Dies legt nahe, dass der Wettbewerb um Glukose und Fettsäuren ein zentraler Bestandteil des Wirkprinzips ist. Solche Erkenntnisse bestätigen nicht nur die metabolische Essenz der Therapie, sondern liefern auch wichtige Hinweise zur Kombination mit Ernährungsstrategien bei der Behandlung. Zudem zeigte sich, dass die Adipozytentechnologie unterschiedlich modifiziert werden kann, um andere stoffwechselbedingte Pfade von bestimmten Tumoren zu adressieren. Beispielhaft wurde durch das Hochregulieren von Uridinphosphorylase 1 (UPP1) bei modifizierten Adipozyten ein uridinabhängiges Pankreaskarzinom erfolgreich im Wachstum gehemmt, indem die modifizierten Zellen konkurrierend den limitierenden Nährstoff Uridin aufnahmen. Diese Flexibilität macht den Ansatz besonders attraktiv für die personalisierte Therapie in der Onkologie.
Neben der biologischen Effektivität bietet die Technik weitere Vorteile, die ihrer klinischen Anwendung entgegenkommen. So können Adipozyten relativ einfach durch Liposuktion gewonnen werden, was einen minimalinvasiven Eingriff darstellt und in der plastischen Chirurgie schon Routinemethode ist. Dies ermöglicht theoretisch eine autologe Behandlung, bei der Patienteneigene Fettzellen entnommen, ex vivo genetisch modifiziert und danach zurückimplantiert werden. Die geringere Immunogenität von Adipozyten im Unterschied zu Immunzellen wie T-Zellen erleichtert zudem die Entwicklung von zellbasierten Therapien ohne starke Immunreaktionen. Die Kombination mit innovativen Auslieferungssystemen, etwa biokompatiblen Zellträger- oder Scaffoldstrukturen, erlaubt es zudem, die implantierten Adipozyten gezielt am Tumor zu positionieren und bei Bedarf wieder zu entfernen oder auszutauschen.

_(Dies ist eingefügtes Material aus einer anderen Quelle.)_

theorem foldl_min_le (l : List Run) (f : Run → Nat) (a : Nat) :
    l.foldl (fun limit r => min limit (f r)) a ≤ a := by
  induction l generalizing a with
  | nil => exact le_rfl
  | cons r l ih => exact (ih _).trans (Nat.min_le_left _ _)

/-- Held-through advances no further than highest accepted (R91). -/
theorem Tracker.advanced_le {t : Tracker} {o : Nat}
    (h : (t.holding o).through ≤ (t.holding o).accepted) : t.advanced o ≤ (t.holding o).accepted :=
  Nat.max_le.2 ⟨h, foldl_min_le _ _ _⟩

theorem State.advance_ok {s : State} (h : s.tracker.Ok) (o : Nat) : (s.advance o).tracker.Ok :=
  h.change o _ ⟨Tracker.advanced_le (h.holding o).1, (h.holding o).2, le_rfl⟩

theorem State.trackCompletion_ok {s : State} (h : s.tracker.Ok) (j : Job) :
    (s.trackCompletion j).tracker.Ok := by
  unfold State.trackCompletion
  split
  · dsimp only
    apply State.advance_ok
    exact h.of_eq rfl rfl
  · dsimp only
    apply State.advance_ok
    exact h.of_eq rfl rfl
  · exact h

theorem Tracker.Ok.reportSent {t : Tracker} (h : t.Ok) (o v : Nat) : (t.reportSent o v).Ok :=
  h.change o _ ⟨(h.holding o).1, (h.holding o).2, le_rfl⟩

theorem Tracker.Ok.reportsSent {t : Tracker} (h : t.Ok) (o : Nat) (l : List Word) :
    (t.reportsSent o l).Ok := by
  induction l generalizing t o with
  | nil => exact h
  | cons v l ih => exact ih (h.reportSent _ _) _

theorem Tracker.reset_ok : Tracker.reset.Ok := by
  refine ⟨rfl, ?_, by simp [Tracker.reset]⟩
  intro h hh
  cases List.eq_of_mem_replicate hh
  exact ⟨le_rfl, le_rfl⟩

theorem Tracker.Ok.enlisted {t : Tracker} (h : t.Ok) (n : Nat) : (t.enlisted n).Ok := by
  have hl : (t.enlisted n).holdings.length = 16 := by simp [Tracker.enlisted, h.length]
  refine ⟨hl, fun x hx => ?_, fun r hr => ?_⟩
  · obtain ⟨⟨y, i⟩, hy, rfl⟩ := List.mem_map.1 hx
    have hy' : y ∈ t.holdings := by
      have := List.mem_zipIdx_iff_getElem?.1 hy
      exact List.mem_of_getElem? this
    dsimp only
    split
    · exact ⟨(h.order y hy').1, le_rfl⟩
    · exact ⟨le_rfl, le_rfl⟩
  · obtain ⟨hr, hn⟩ := List.mem_filter.1 hr
    obtain ⟨h1, h2⟩ := h.gaps r hr
    refine ⟨h1, ?_⟩
    have hi : r.origin < t.holdings.length := by rw [h.length]; exact h1
    have e : ((t.enlisted n).holding r.origin).accepted = (t.holding r.origin).accepted := by
      simp only [Tracker.holding, Tracker.enlisted, List.getD, List.getElem?_map,
        List.getElem?_zipIdx, List.getElem?_eq_getElem hi, Option.map_some, Option.getD_some]
      rw [if_pos (by simpa using of_decide_eq_true hn)]
    rw [e]
    exact h2

/-! ### The tables that mount rebuilds (R97) -/

theorem mem_missing {o accepted : Nat} (l : List (Nat × Nat)) (runs : List Run)
    (h : ∀ r ∈ runs, r.origin = o ∧ r.last ≤ accepted ∧ r.first ≤ accepted + 1) :
    ∀ r ∈ l.foldl (fun runs c => cutRuns runs o c.1 c.2) runs,
      r.origin = o ∧ r.last ≤ accepted ∧ r.first ≤ accepted + 1 := by
  induction l generalizing runs with
  | nil => exact h
  | cons c l ih =>
    rw [List.foldl_cons]
    apply ih
    intro r hr
    obtain ⟨x, hx, hr⟩ := List.mem_flatMap.1 hr
    obtain ⟨h1, h2, h3⟩ := h x hx
    split at hr
    · rcases List.mem_append.1 hr with hr | hr
      · split at hr
        · cases List.mem_singleton.1 hr
          exact ⟨h1, by show c.1 - 1 ≤ accepted; omega, h3⟩
        · cases hr
      · split at hr
        · cases List.mem_singleton.1 hr
          exact ⟨h1, h2, by show c.2 + 1 ≤ accepted + 1; omega⟩
        · cases hr
    · cases List.mem_singleton.1 hr
      exact ⟨h1, h2, h3⟩

theorem rebuilt_ok (records : List Scanned) (floor : List Nat) (o : Nat) :
    (rebuilt records floor o).1.through ≤ (rebuilt records floor o).1.accepted ∧
    (rebuilt records floor o).1.accepted ≤ (rebuilt records floor o).1.known ∧
    ∀ r ∈ (rebuilt records floor o).2,
      r.origin = o ∧ r.last ≤ (rebuilt records floor o).1.accepted := by
  unfold rebuilt
  dsimp only
  generalize (records.filterMap (Scanned.covers o)).foldl (fun m c => max m c.2) (floor.getD o 0) = acc
  have hm := mem_missing (o := o) (accepted := acc) (records.filterMap (Scanned.covers o))
    (if floor.getD o 0 < acc then [⟨o, floor.getD o 0 + 1, acc⟩] else []) (by
      intro r hr
      split at hr
      · cases List.mem_singleton.1 hr
        exact ⟨rfl, le_rfl, by show floor.getD o 0 + 1 ≤ acc + 1; omega⟩
      · cases hr)
  refine ⟨?_, le_rfl, fun r hr => ⟨(hm r hr).1, (hm r hr).2.1⟩⟩
  split
  · exact le_rfl
  · next g l hg =>
    have := (hm g (by
      show g ∈ missing o (floor.getD o 0) acc (records.filterMap (Scanned.covers o))
      rw [hg]; exact List.mem_cons_self)).2.2
    show g.first - 1 ≤ acc
    omega

theorem mountTracker_ok (records : List Scanned) (floor : List Nat) : (mountTracker records floor).Ok := by
  refine ⟨by simp [mountTracker], fun x hx => ?_, fun r hr => ?_⟩
  · obtain ⟨y, hy, rfl⟩ := List.mem_map.1 hx
    obtain ⟨o, -, rfl⟩ := List.mem_map.1 hy
    exact ⟨(rebuilt_ok records floor o).1, (rebuilt_ok records floor o).2.1⟩
  · have hr := List.mem_of_mem_take hr
    obtain ⟨y, hy, hr⟩ := List.mem_flatMap.1 hr
    obtain ⟨o, ho, rfl⟩ := List.mem_map.1 hy
    obtain ⟨h1, h2⟩ := (rebuilt_ok records floor o).2.2 r hr
    have ho : o < 16 := List.mem_range.1 ho
    refine ⟨by rw [h1]; exact ho, ?_⟩
    have e : (mountTracker records floor).holding r.origin = (rebuilt records floor o).1 := by
      rw [h1]
      simp [Tracker.holding, mountTracker, List.getD, ho]
    rw [e]
    exact h2

end Sys2Proof.Machine
end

Ferner ermöglichen induzierbare Systeme, die über Medikamente wie Tetracyclin reguliert werden, eine temporäre Aktivierung oder Deaktivierung der Genmodulation, wodurch eine flexible und kontrollierbare Behandlung möglich wird. Obwohl erste Studienergebnisse vielversprechend sind, müssen noch mehrere Herausforderungen gemeistert werden, bevor die Implantation modifizierter Adipozyten als Krebsbehandlung breit eingesetzt werden kann. Die Langzeitwirkung und Sicherheit, mögliche Effekte auf das gesamte Energiestoffwechselgleichgewicht des Körpers sowie das Risiko einer potenziellen Kachexie (starker Körpergewichts- und Fettmasseverlust bei Krebserkrankungen) müssen gründlich erforscht werden. Dennoch bieten die derzeitigen Erkenntnisse eine solide Grundlage, um diesen neuartigen Therapieansatz weiterzuentwickeln und in klinischen Studien zu testen. Die Forschung rund um die AMT (Adipose Manipulation Transplantation) kann zukünftig zudem auf die Kombination mit bestehenden Therapien abzielen.